Hung Yu-Hsuan, Hsu Ming-Chuan, Chen Li-Tzong, Hung Wen-Chun, Pan Mei-Ren
National Institute of Cancer Research, National Health Research Institutes, Tainan 704, Taiwan.
Division of Hematology/Oncology, Department of Internal Medicine, National Cheng Kung University Hospital, Tainan 704, Taiwan.
J Clin Med. 2019 Jun 24;8(6):903. doi: 10.3390/jcm8060903.

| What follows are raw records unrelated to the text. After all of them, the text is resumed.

theorem State.updCpl_changes (l : List Nat) (s : State) (t : Tower) (f : CplState → CplState) : Changes l s (s.updCpl t f) :=
  ⟨fun _ _ => rfl, fun _ => rfl⟩

/-- A count shows its new value: it saturates within its field. -/
theorem State.rd_bump_same (s : State) (f : Fld) (k : Nat) (h : f.lo + f.width ≤ 32) :
    (s.bump f k).rd f = satAdd f.width (s.rd f) k := by
  have hlt : satAdd f.width (s.rd f) k < 2 ^ f.width :=
    lt_of_le_of_lt (Nat.min_le_left _ _) (Nat.sub_lt (Nat.two_pow_pos _) Nat.one_pos)
  exact (s.rd_wr_same f _ h).trans (Nat.mod_eq_of_lt hlt)

/-- An interrupt of the link shows in INT_STAT of its page 0, and leaves everything else. -/
theorem State.cplIrq_leaves (s : State) (t : Tower) {bit : Nat} (hbit : bit < 32) :
    (s.cplIrq t bit).rd ⟨pageBase bCPL t.idx 0 + 0x10, bit, 1⟩ = 1 ∧ (s.cplIrq t bit).twr = s.twr ∧
      Changes [pageBase bCPL t.idx 0 + 0x10] s (s.cplIrq t bit) :=
  ⟨State.rd_wr_same s ⟨pageBase bCPL t.idx 0 + 0x10, bit, 1⟩ 1 hbit, s.irq_twr _ _ _ _,
    s.irq_changes bCPL t.idx 0 bit (List.mem_singleton_self _)⟩

/-! ## A frame leaves -/

section
variable {s : State} {t : Tower}

/-- R240: a read that waits is the next frame. -/
theorem State.cplNext_of_read {c : CplState} {a : Nat} (h : c.pendRead = some a) :
    s.cplNext t c = some ({ typ := 2, addr := a }, { c with pendRead := none, verReads := c.verReads + 1 }) := by
  rw [State.cplNext, h]

/-- R237: on an adopted link on which nothing else waits, the next frame is the KEEPALIVE. -/
theorem State.cplNext_of_keep {c : CplState} (hadopted : c.adopted = true) (hread : c.pendRead = none) (hhead : c.pendHead = false)
    (hassist : c.pendAssist = none) (hbias : c.pendBias = none) (hfw : c.pendFw = none) (hloop : c.loopNow = 0) (hkeep : c.pendKeep = true) :
    s.cplNext t c = some ({ typ := 3 }, { c with pendKeep := false }) := by
  simp [State.cplNext, hadopted, hread, hhead, hassist, hbias, hfw, hloop, hkeep]

/-- The link after the frame `f` has left with the sequence number `n`: a KEEPALIVE awaits no answer. -/
def CplState.afterSend (c : CplState) (f : CplFrame) (n : Nat) : CplState :=
  { c with seq := n, sent := cplBits { f with seq := n }, pendKeep := false, awaiting := if f.typ = 3 then none else some { f with seq := n } }

/-- R237: with no frame unanswered the next frame leaves; a preamp of version 3 counts SEQ, and under no loop-back nothing answers yet. -/
theorem State.cplSend_of_next {f : CplFrame} {c : CplState} (hrst : (s.twr.get t).cpl.rstN = true)
    (hfree : (s.twr.get t).cpl.awaiting = none) (hversion : ¬ s.rd (CPL_STAT_VERSION t.idx) = 2) (hloop : (s.twr.get t).cpl.loopNow = 0)
    (hnext : s.cplNext t (s.twr.get t).cpl = some (f, c)) :
    s.cplSend t = s.updCpl t (fun _ => c.afterSend f (((s.twr.get t).cpl.seq + 1) % 16)) := by
  have hseq : s.cplSeq t (s.twr.get t).cpl = ((s.twr.get t).cpl.seq + 1) % 16 := if_neg hversion
  simp [State.cplSend, hrst, hfree, hnext, hloop, hseq, CplState.afterSend]

end

/-! ## Answers to a frame of the firmware -/

section
variable {s : State} {t : Tower}

/-- A write of ERR leaves GO. -/
theorem State.rd_go_wr_err (s : State) (t : Tower) (x : Nat) :
    (s.wr (CPL_REG_CMD_ERR t.idx) x).rd (CPL_REG_CMD_GO t.idx) = s.rd (CPL_REG_CMD_GO t.idx) :=
  s.rd_wr_beside (CPL_REG_CMD_ERR t.idx) (CPL_REG_CMD_GO t.idx) x (Nat.le_of_ble_eq_true rfl) (.inr (Nat.le_of_ble_eq_true rfl))

theorem State.rd_err_wb (s : State) (t : Tower) (b : Bool) :
    (s.wb (CPL_REG_CMD_ERR t.idx) b).rd (CPL_REG_CMD_ERR t.idx) = b2n b := by
  have hsame := s.rd_wr_same (CPL_REG_CMD_ERR t.idx) (b2n b) (Nat.le_of_ble_eq_true rfl)
  cases b with
  | false => exact hsame
  | true => exact hsame

/-- R239: CPL_REG_CMD shows the end of the firmware's frame, with or without an error, and an interrupt tells of it. -/
theorem State.cplFwDone_shows (s : State) (t : Tower) (err : Bool) :
    (s.cplFwDone t err).on (CPL_REG_CMD_GO t.idx) = false ∧ (s.cplFwDone t err).on (CPL_REG_CMD_ERR t.idx) = err ∧
      (s.cplFwDone t err).rd ⟨pageBase bCPL t.idx 0 + 0x10, 25, 1⟩ = 1 ∧ (s.cplFwDone t err).twr = s.twr ∧
      Changes [CPL_REG_CMD t.idx, pageBase bCPL t.idx 0 + 0x10] s (s.cplFwDone t err) := by
  let q := (s.wr (CPL_REG_CMD_GO t.idx) 0).wb (CPL_REG_CMD_ERR t.idx) err
  obtain ⟨hirq, htwr, hchanges⟩ := q.cplIrq_leaves t (bit := 25) (by decide)
  have hkept : ∀ f : Fld, f.addr = CPL_REG_CMD t.idx → (q.cplIrq t 25).rd f = q.rd f := fun f hf =>
    State.rd_congr (hchanges.1 _ (by rw [hf]; cases t <;> decide))
  have hgo : q.rd (CPL_REG_CMD_GO t.idx) = 0 :=
    (State.rd_go_wr_err _ t _).trans (s.rd_wr_same (CPL_REG_CMD_GO t.idx) 0 le_rfl)
  refine ⟨?_, ?_, hirq, htwr.trans ((State.wb_twr _ _ _).trans (State.wr_twr _ _ _)), ?_⟩
  · rw [State.on, State.cplFwDone, hkept (CPL_REG_CMD_GO t.idx) rfl, hgo]
    rfl
  · rw [State.on, State.cplFwDone, hkept (CPL_REG_CMD_ERR t.idx) rfl, State.rd_err_wb]
    cases err <;> rfl
  · exact ((s.wr_changes (CPL_REG_CMD_GO t.idx) 0 (.head _)).trans (State.wr_changes _ (CPL_REG_CMD_ERR t.idx) _ (.head _))).trans
      (hchanges.mono (by simp))

/-- The link with the frame that awaited an answer taken off it. -/
def State.cplTaken (s : State) (t : Tower) : State := s.updCpl t (fun c => { c with awaiting := none })

theorem State.awaiting_cplTaken (s : State) (t : Tower) : ((s.cplTaken t).twr.get t).cpl.awaiting = none := by
  rw [State.cplTaken, State.cpl_updCpl]

/-- R236: the answer to a WRITE of the firmware. -/
theorem State.cplAnswer_fwWrite {f : CplFrame} (data : Nat) (hfw : f.fw = true) (htyp : f.typ = 1) :
    s.cplAnswer t f data = (s.cplTaken t).cplFwDone t false := by
  simp [State.cplAnswer, State.cplTaken, hfw, htyp]

/-- R240: the answer to a READ of the firmware shows in CPL_REG_DATA. -/
theorem State.cplAnswer_fwRead {f : CplFrame} (data : Nat) (hfw : f.fw = true) (htyp : f.typ = 2) :
    s.cplAnswer t f data = ((s.cplTaken t).wr (CPL_REG_DATA_DATA t.idx) data).cplFwDone t false := by
  simp [State.cplAnswer, State.cplTaken, hfw, htyp]

/-- R236: an ACK that repeats the register is the answer to the frame with its SEQ. -/
theorem exec_cplAck_of_match {seq : Nat} {f : CplFrame} (data : Nat) (hmatch : s.cplMatch t seq = some f) :
    exec (.cplAck t seq f.addr data) s = .next (s.cplAnswer t f data) := by
  show execCplAck t seq f.addr data s = _
  simp [execCplAck, hmatch]

theorem exec_readData_of_match {seq : Nat} {f : CplFrame} (addr data : Nat) (hmatch : s.cplMatch t seq = some f) :
    exec (.readData t seq addr data) s = .next (s.cplAnswer t f data) := by
  show execReadData t seq addr data s = _
  rw [execReadData, hmatch]

/-! ## Frames sent again -/

theorem exec_cplNak_of_match {seq : Nat} {f : CplFrame} (hmatch : s.cplMatch t seq = some f) :
    exec (.cplNak t seq) s = .next ((s.bump (CPL_CNT_NAK t.idx) 1).cplRetry t f) := by
  show execCplNak t seq s = _
  rw [execCplNak, hmatch]

theorem exec_cplAnswerTimeout_of_awaiting {f : CplFrame} (hawait : (s.twr.get t).cpl.awaiting = some f) :
    exec (.cplAnswerTimeout t) s = .next ((s.bump (CPL_CNT_TIMEOUT t.idx) 1).cplRetry t f) := by
  show execCplAnswerTimeout t s = _
  rw [execCplAnswerTimeout, hawait]
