/-- R180, R263: a pump never reads or writes the other direction's accumulator, flag, pump state, phase or streams, nor the
engine, the listener or the transport it reads from. -/
def Obligations.PumpOwnsItsDirectionOnly : Prop :=
  ∀ (s t : State) (d : Dir), exec (pumpOf d) s = .next t →
    t.acc.get d.other = s.acc.get d.other ∧ t.ovf.get d.other = s.ovf.get d.other ∧
    t.pump.get d.other = s.pump.get d.other ∧ t.phase.get d.other = s.phase.get d.other ∧
    t.env.rx.get d.other = s.env.rx.get d.other ∧ t.env.tx.get d.other = s.env.tx.get d.other ∧
    t.eng = s.eng ∧ t.lsn = s.lsn ∧ t.cfg = s.cfg ∧ t.sched = s.sched ∧
    (d = .n2m → t.tcp = s.tcp) ∧ (d = .m2n → t.ser = s.ser)

/-- R186: a stopped pump takes no step, reads and writes nothing, and runs again only by a successful ENG.OPEN. That its step, not
enabled, is answered with the unchanged state is the model's reading (notes/assumptions/8.md). -/
def Obligations.StoppedPumpStaysStopped : Prop :=
  ∀ (s t : State) (i : Instr) (d : Dir), s.pump.get d = .stopped → exec i s = .next t →
    exec (pumpOf d) s = .next s ∧ t.env.rx.get d = s.env.rx.get d ∧ t.env.tx.get d = s.env.tx.get d ∧
      (t.pump.get d = .stopped ∨ (i = .engOpen ∧ s.eng = .connected ∧ t.eng = .relaying))

/-- R201, R195: within one relay iteration what was forwarded is a prefix of what was delivered, and what is missing is the byte in
hand; every step of the machine keeps this. -/
def Obligations.RelayIsTransparent : Prop :=
  ∀ s t : State, TransparentInv s → step s = .next t →
    TransparentInv t ∧ ∀ d, forwarded d t.trace <+: delivered d t.trace

/-- R201, R202, R205 (and spec/90_conflicts.md C2): a pump given a stream it can read and write forwards exactly that stream, and
the frame events on the way are those of the segmenter, from the accumulator the stream found. -/
def Obligations.PumpForwardsStreamAndObservesFrames : Prop :=
  ∀ (s : State) (d : Dir) (bytes : List Byte) (rx : List RxOffer) (tx : List Bool),
    s.pumpRuns d → s.phase.get d = .awaitRead → s.cfg.accDepth = none → s.ovf.get d = false →
    s.env.rx.get d = bytes.map RxOffer.byte ++ rx → s.env.tx.get d = List.replicate bytes.length true ++ tx →
    ∃ t : State, execAll (List.replicate (2 * bytes.length) (pumpOf d)) s = .next t ∧
      writtenBytes d t.trace = writtenBytes d s.trace ++ bytes ∧
      frameEvents d t.trace = frameEvents d s.trace ++ (segmentAll (s.acc.get d) bytes).2 ∧
      t.acc.get d = (segmentAll (s.acc.get d) bytes).1 ∧ t.pumpRuns d ∧ t.phase.get d = .awaitRead ∧
      t.env.rx.get d = rx ∧ t.env.tx.get d = tx

/-- R191: ENG.BIND, both answers, enabled in Idle only. R192: ENG.ACCEPT, enabled in Listening only. The two clauses that such a step,
not enabled, is answered with the unchanged state are the model's reading (notes/assumptions/8.md), and so is that the log event of
BindFail carries no direction (notes/assumptions/11.md). -/
def Obligations.EngineBindsAndAccepts : Prop :=
  ∀ (s : State) (rest : List Bool) (n : Nat),
    (s.eng = .idle → s.env.bind = true :: rest →
      exec .engBind s = .next { s with
        lsn := .bound, eng := .listening, env := { s.env with bind := rest },
        trace := s.trace ++ [.listenBind s.cfg.listenPort s.cfg.loopbackOnly true] }) ∧
    (s.eng = .idle → s.env.bind = false :: rest →
      exec .engBind s = .next { s with
        eng := .dead, env := { s.env with bind := rest },
        trace := s.trace ++
          [.listenBind s.cfg.listenPort s.cfg.loopbackOnly false, .log s.cfg.instName .bindFail none] }) ∧
    (s.eng ≠ .idle → exec .engBind s = .next s) ∧
    (s.eng = .listening → s.env.accepted = n + 1 →
      exec .engAccept s = .next { s with
        tcp := .opened, eng := .connected, env := { s.env with accepted := n }, trace := s.trace ++ [.accepted] }) ∧
    (s.eng ≠ .listening → exec .engAccept s = .next s)

/-- R193, R249: ENG.OPEN, both answers; the accumulators are touched in neither. The clause that the step, not enabled outside Connected,
is answered with the unchanged state is the model's reading (notes/assumptions/8.md), and so is that the log event of SerialOpenFail
carries no direction (notes/assumptions/11.md). -/
def Obligations.EngineOpens : Prop :=
  ∀ (s : State) (rest : List Bool),
    (s.eng = .connected → s.env.serOpen = true :: rest →
      exec .engOpen s = .next { s with
        ser := .opened, phase := ⟨.awaitRead, .awaitRead⟩, pump := ⟨.running, .running⟩, eng := .relaying,
        env := { s.env with serOpen := rest }, trace := s.trace ++ [.serOpen s.cfg.serDevice s.cfg.baud true] }) ∧
    (s.eng = .connected → s.env.serOpen = false :: rest →
      exec .engOpen s = .next { s with
        tcp := .closed, eng := .listening, env := { s.env with serOpen := rest },
        trace := s.trace ++
          [.serOpen s.cfg.serDevice s.cfg.baud false, .log s.cfg.instName .serialOpenFail none, .tcpClose] }) ∧
    (s.eng ≠ .connected → exec .engOpen s = .next s)

/-- R194: ENG.JOIN waits for both pumps. R196: ENG.TEARDOWN under both values of FLUSH_ON_TEARDOWN; the listener, `ovf[d]` and
`inflight` are not touched. The two clauses that a join or a teardown that is not enabled is answered with the unchanged state are the
model's reading (notes/assumptions/8.md). -/
def Obligations.EngineJoinsAndTearsDown : Prop :=
  ∀ s : State,
    (s.eng = .relaying → s.pump.n2m = .stopped → s.pump.m2n = .stopped →
      exec .engJoin s = .next { s with eng := .tornDown }) ∧
    (s.eng ≠ .relaying ∨ s.pump.n2m = .running ∨ s.pump.m2n = .running → exec .engJoin s = .next s) ∧
    (s.eng = .tornDown → exec .engTeardown s = .next { s with
      ser := .closed, tcp := .closed, eng := .listening, acc := if s.cfg.flushOnTeardown then ⟨[], []⟩ else s.acc,
      trace := s.trace ++ [.serClose, .tcpClose] }) ∧
    (s.eng ≠ .tornDown → exec .engTeardown s = .next s)
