-- ==== Sys2Proof/Laws/Exec.lean ====
section
/-! SUPPORT. What a step of each agent can do, and what any operation can do: inversion lemmas the provers split on instead of
unfolding the meanings. -/

namespace Sys2Proof.Machine

/-! ### The pumps -/

/-- The state a pump leaves when the event on `rx[d]` is a failure (R244, R246). -/
theorem pumpRead_fail {s : State} {d : Dir} {rest : List RxOffer} (h : s.env.rx.get d = .fail :: rest) :
    pumpRead s d = { s with
      ser := if d = .n2m then .closed else s.ser, tcp := if d = .m2n then .closed else s.tcp,
      phase := s.phase.set d .awaitRead, pump := s.pump.set d .stopped,
      env := { s.env with rx := s.env.rx.set d rest },
      trace := s.trace ++ [.rxFail d, if d = .n2m then .serClose else .tcpClose,
        .log s.cfg.instName (readFailure d) none] } := by
  simp [pumpRead, h, State.transportFail_eq, State.emit]

/-- The state a pump leaves when its write is answered `TxFail` (R245, R247). -/
theorem pumpWrite_fail {s : State} {d : Dir} {b : Byte} {rest : List Bool} (h : s.env.tx.get d = false :: rest) :
    pumpWrite s d b = { s with
      ser := if d = .n2m then .closed else s.ser, tcp := if d = .m2n then .closed else s.tcp,
      phase := s.phase.set d .awaitRead, pump := s.pump.set d .stopped,
      env := { s.env with tx := s.env.tx.set d rest },
      trace := s.trace ++ [.txWrite d b false, if d = .n2m then .serClose else .tcpClose,
        .log s.cfg.instName (writeFailure d) none] } := by
  simp [pumpWrite, h, State.transportFail_eq, State.emit]

/-- The state a pump leaves when its write is answered `TxOk` (R181, R182). -/
theorem pumpWrite_ok {s : State} {d : Dir} {b : Byte} {rest : List Bool} (h : s.env.tx.get d = true :: rest) :
    pumpWrite s d b = { s with
      phase := s.phase.set d .awaitRead, env := { s.env with tx := s.env.tx.set d rest },
      trace := s.trace ++ [.txWrite d b true] } := by
  simp [pumpWrite, h, State.emit, State.setPhase]

/-- The state with the byte on offer taken (R36). -/
def State.takeByte (s : State) (d : Dir) (b : Byte) (rest : List RxOffer) : State :=
  { s with env := { s.env with rx := s.env.rx.set d rest }, trace := s.trace ++ [.rxByte d b] }

/-- A pump that takes a byte feeds it and holds it (R181, R182). -/
theorem pumpRead_byte {s : State} {d : Dir} {b : Byte} {rest : List RxOffer} (h : s.env.rx.get d = .byte b :: rest) :
    pumpRead s d = ((s.takeByte d b rest).feed d b).1.setPhase d (.awaitWrite b) := by
  simp [pumpRead, h, State.emit, State.takeByte]

/-- Everything one step of a pump can do (R180 to R182): nothing; a failed read; a byte read and fed; a write, answered either way. -/
theorem pumpStep_cases (s : State) (d : Dir) :
    pumpStep s d = s ∨
    s.pumpRuns d ∧
      ((s.phase.get d = .awaitRead ∧
          ((∃ rest, s.env.rx.get d = .fail :: rest ∧ pumpStep s d = pumpRead s d) ∨
            ∃ b rest, s.env.rx.get d = .byte b :: rest ∧
              pumpStep s d = ((s.takeByte d b rest).feed d b).1.setPhase d (.awaitWrite b))) ∨
        ∃ b, s.phase.get d = .awaitWrite b ∧ ∃ ok rest, s.env.tx.get d = ok :: rest ∧ pumpStep s d = pumpWrite s d b) := by
  unfold pumpStep
  split
  · rename_i hr
    split
    · rename_i hp
      rcases hx : s.env.rx.get d with _ | ⟨_ | _, rest⟩
      · left; simp [pumpRead, hx, State.wait]
      · rename_i b
        right; exact ⟨hr, .inl ⟨hp, .inr ⟨b, rest, rfl, pumpRead_byte hx⟩⟩⟩
      · right; exact ⟨hr, .inl ⟨hp, .inl ⟨rest, rfl, rfl⟩⟩⟩
    · rename_i b hp
      rcases hx : s.env.tx.get d with _ | ⟨ok, rest⟩
      · left; simp [pumpWrite, hx, State.wait]
      · right; exact ⟨hr, .inr ⟨b, hp, ok, rest, rfl, rfl⟩⟩
  · left; rfl

/-! ### The engine -/

/-- The engine's steps (R190). -/
def engineSteps : List Instr := [.engBind, .engAccept, .engOpen, .engJoin, .engTeardown, .engFatal]

/-- ENG.BIND (R191): nothing, or one of its two answers. -/
theorem execEngBind_cases (s : State) :
    execEngBind s = .next s ∨
    (s.eng = .idle ∧ ∃ rest,
      (s.env.bind = true :: rest ∧ execEngBind s = .next { s with
        lsn := .bound, eng := .listening, env := { s.env with bind := rest },
        trace := s.trace ++ [.listenBind s.cfg.listenPort s.cfg.loopbackOnly true] }) ∨
      (s.env.bind = false :: rest ∧ execEngBind s = .next { s with
        eng := .dead, env := { s.env with bind := rest },
        trace := s.trace ++
          [.listenBind s.cfg.listenPort s.cfg.loopbackOnly false, .log s.cfg.instName .bindFail none] })) := by
  unfold execEngBind
  split
  · rename_i he
    rcases hb : s.env.bind with _ | ⟨_ | _, rest⟩
    · left; rfl
    · right; exact ⟨he, rest, .inr ⟨rfl, by simp [State.callBind, State.die, State.logFailure, State.emit]⟩⟩
    · right; exact ⟨he, rest, .inl ⟨rfl, by simp [State.callBind, State.emit]⟩⟩
  · left; rfl

/-- ENG.ACCEPT (R192): nothing, or the node that has connected. -/
theorem execEngAccept_cases (s : State) :
    execEngAccept s = .next s ∨
    (s.eng = .listening ∧ ∃ n, s.env.accepted = n + 1 ∧ execEngAccept s = .next { s with
      tcp := .opened, eng := .connected, env := { s.env with accepted := n }, trace := s.trace ++ [.accepted] }) := by
  unfold execEngAccept
  split
  · rename_i he
    rcases hb : s.env.accepted with _ | n
    · left; rfl
    · right; exact ⟨he, n, rfl, by simp [State.emit]⟩
  · left; rfl

/-- ENG.OPEN (R193): nothing, or one of its two answers. -/
theorem execEngOpen_cases (s : State) :
    execEngOpen s = .next s ∨
    (s.eng = .connected ∧ ∃ rest,
      (s.env.serOpen = true :: rest ∧ execEngOpen s = .next { s with
        ser := .opened, phase := .both .awaitRead, pump := .both .running, eng := .relaying,
        env := { s.env with serOpen := rest }, trace := s.trace ++ [.serOpen s.cfg.serDevice s.cfg.baud true] }) ∨
      (s.env.serOpen = false :: rest ∧ execEngOpen s = .next { s with
        tcp := .closed, eng := .listening, env := { s.env with serOpen := rest },
        trace := s.trace ++
          [.serOpen s.cfg.serDevice s.cfg.baud false, .log s.cfg.instName .serialOpenFail none, .tcpClose] })) := by
  unfold execEngOpen
  split
  · rename_i he
    rcases hb : s.env.serOpen with _ | ⟨_ | _, rest⟩
    · left; rfl
    · right
      exact ⟨he, rest, .inr ⟨rfl, by simp [State.callSerOpen, State.closeTcp, State.logFailure, State.emit]⟩⟩
    · right; exact ⟨he, rest, .inl ⟨rfl, by simp [State.callSerOpen, State.startPumps, State.emit]⟩⟩
  · left; rfl

/-- ENG.JOIN (R194): nothing, or the join of two stopped pumps. -/
theorem execEngJoin_cases (s : State) :
    execEngJoin s = .next s ∨
    (s.eng = .relaying ∧ s.pump.n2m = .stopped ∧ s.pump.m2n = .stopped ∧
      execEngJoin s = .next { s with eng := .tornDown }) := by
  unfold execEngJoin
  split
  · rename_i h; exact .inr ⟨h.1, h.2.1, h.2.2, rfl⟩
  · left; rfl

/-- ENG.TEARDOWN (R196): nothing, or the release of both transports, with the flush under `FLUSH_ON_TEARDOWN`. -/
theorem execEngTeardown_cases (s : State) :
    execEngTeardown s = .next s ∨
    (s.eng = .tornDown ∧ execEngTeardown s = .next { s with
      ser := .closed, tcp := .closed, eng := .listening,
      acc := if s.cfg.flushOnTeardown then .both [] else s.acc, trace := s.trace ++ [.serClose, .tcpClose] }) := by
  unfold execEngTeardown
  split
  · rename_i h; exact .inr ⟨h, by simp [State.closeSer, State.closeTcp, State.flush_eq, State.emit]⟩
  · left; rfl

/-- ENG.FATAL (R197): nothing, or the end of the instance. -/
theorem execEngFatal_cases (s : State) :
    execEngFatal s = .next s ∨
    (s.eng ≠ .idle ∧ s.eng ≠ .dead ∧ ∃ n, s.env.unexpected = n + 1 ∧ execEngFatal s = .next { s with
      eng := .dead, env := { s.env with unexpected := n },
      trace := s.trace ++ [.unexpected, .log s.cfg.instName .unexpected none] }) := by
  unfold execEngFatal
  split
  · rename_i h
    rcases hb : s.env.unexpected with _ | n
    · left; rfl
    · right
      refine ⟨?_, ?_, n, rfl, by simp [State.die, State.logFailure, State.emit]⟩ <;>
        (intro he; rw [he] at h; simp [Eng.mayFail] at h)
  · left; rfl
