/-- R224: a description is requested for the command codes of DataFrame and AckMode only, whatever the port. -/
theorem kindOf_described_iff (p c : Nibble) : (kindOf p c).described = true ↔ c = 0x0#4 ∨ c = 0xC#4 := by
  revert p c; decide

section

variable {s : State} {k : Nat} {t : Task} (htask : s.inflight[k]? = some t)

include htask

theorem exec_dispatch_framed (hstage : t.stage = .framed) : exec (.dispatch k) s = .next (dispatchFramed s k t) := by
  simp only [exec, execDispatch, htask, hstage]

theorem exec_dispatch_decode (hstage : t.stage = .decode) : exec (.dispatch k) s = .next (dispatchDecode s k t) := by
  simp only [exec, execDispatch, htask, hstage]

theorem exec_dispatch_unframed (hstage : t.stage = .unframed) :
    exec (.dispatch k) s = .next (dispatchUnframed s k t) := by
  simp only [exec, execDispatch, htask, hstage]

theorem exec_dispatch_describe (hstage : t.stage = .describe) :
    exec (.dispatch k) s = .next (dispatchDescribe s k t) := by
  simp only [exec, execDispatch, htask, hstage]

theorem exec_dispatch_done (hstage : t.stage = .done) : exec (.dispatch k) s = .next (s.dropTask k) := by
  simp only [exec, execDispatch, htask, hstage]

end

/-- R223: a decode failure is logged with the direction of the frame and ends the task. -/
theorem dispatchDecode_of_invalidFrame {t : Task} {r : FrameReason} (h : decodeFrame t.frame = .invalidFrame r)
    (s : State) (k : Nat) :
    dispatchDecode s k t =
      (s.emitAll [.log s.cfg.instName (.invalidFrame r) (some t.dir)]).setTask k { t with stage := .done } := by
  rw [dispatchDecode, h]; rfl

/-- R223: a decode that succeeds stores its fields in the task and emits nothing. -/
theorem dispatchDecode_of_ok {t : Task} {p : List Byte} {port cmd : Nibble} {kind : Kind}
    (h : decodeFrame t.frame = .ok p port cmd kind) (s : State) (k : Nat) :
    dispatchDecode s k t = s.setTask k { t with stage := .unframed, payload := p, port := port, cmd := cmd } := by
  rw [dispatchDecode, h]

/-- R223, R224: the record, and the next stage by the command code alone. -/
theorem dispatchUnframed_eq (s : State) (k : Nat) (t : Task) :
    dispatchUnframed s k t =
      (s.emitAll [.obs s.cfg.instName s.cfg.b64 (.unframed t.dir t.port t.cmd (kindOf t.port t.cmd) t.payload)]).setTask k
        { t with stage := if t.cmd = 0x0#4 ∨ t.cmd = 0xC#4 then .describe else .done } := by
  simp only [dispatchUnframed, kindOf_described_iff]; rfl

/-- Settles O50: a step of a task is the meaning of its stage; Decode splits by what DECODE gives, Describe by the describer's
answer. -/
theorem dispatchStages : Obligations.DispatchStages := by
  refine fun s k t rest x htask => ⟨fun hstage => ?framed, fun hstage r hdec => ?decodeFails,
    fun hstage p port cmd kind hdec => ?decodeSucceeds, fun hstage => ?unframed, fun hstage hanswer => ?describeText,
    fun hstage hanswer => ?describeNoText, fun hstage => ?done⟩
  case framed => rw [exec_dispatch_framed htask hstage]; rfl
  case decodeFails => rw [exec_dispatch_decode htask hstage, dispatchDecode_of_invalidFrame hdec]; rfl
  case decodeSucceeds => rw [exec_dispatch_decode htask hstage, dispatchDecode_of_ok hdec]; rfl
  case unframed => rw [exec_dispatch_unframed htask hstage, dispatchUnframed_eq]; rfl
  case describeText => rw [exec_dispatch_describe htask hstage, dispatchDescribe_cons hanswer]; rfl
  case describeNoText => rw [exec_dispatch_describe htask hstage, dispatchDescribe_cons hanswer]; rfl
  case done => rw [exec_dispatch_done htask hstage]; rfl

end Sys2Proof.Machine

/-! ### Proofs: requests and operations -/

namespace Sys2Proof

open Machine (portOf cmdOf packType frameOf packType_eq_ff packType_portOf_cmdOf cmdOf_packType)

The incidence of pancreatic cancer has considerably increased in the past decade. Pancreatic cancer has the worst prognosis among the cancers of the digestive tract because the pancreas is located in the posterior abdominal cavity, and most patients do not show clinical symptoms for early detection. Approximately 55% of all patients are diagnosed with pancreatic cancer only after the tumors metastasize. Therefore, identifying useful biomarkers for early diagnosis and screening high-risk groups are important to improve pancreatic cancer therapy. Recent emerging evidence has suggested that genetic and epigenetic alterations play a crucial role in the molecular aspects of pancreatic tumorigenesis. Here, we summarize recent progress in our understanding of the epigenetic alterations in pancreatic cancer and propose potential synthetic lethal strategies to target these genetic defects to treat this deadly disease.
在过去十年中,胰腺癌的发病率显著上升。在消化道癌症中,胰腺癌的预后最差,因为胰腺位于腹腔后部,大多数患者在早期没有临床症状以供早期检测。所有患者中约55%仅在肿瘤转移后才被诊断出患有胰腺癌。因此,识别用于早期诊断的有用生物标志物并筛查高危人群对于改善胰腺癌治疗至关重要。最近新出现的证据表明,基因和表观遗传改变在胰腺肿瘤发生的分子方面起着关键作用。在此,我们总结了我们对胰腺癌表观遗传改变的最新认识进展,并提出了潜在的合成致死策略,以针对这些基因缺陷来治疗这种致命疾病。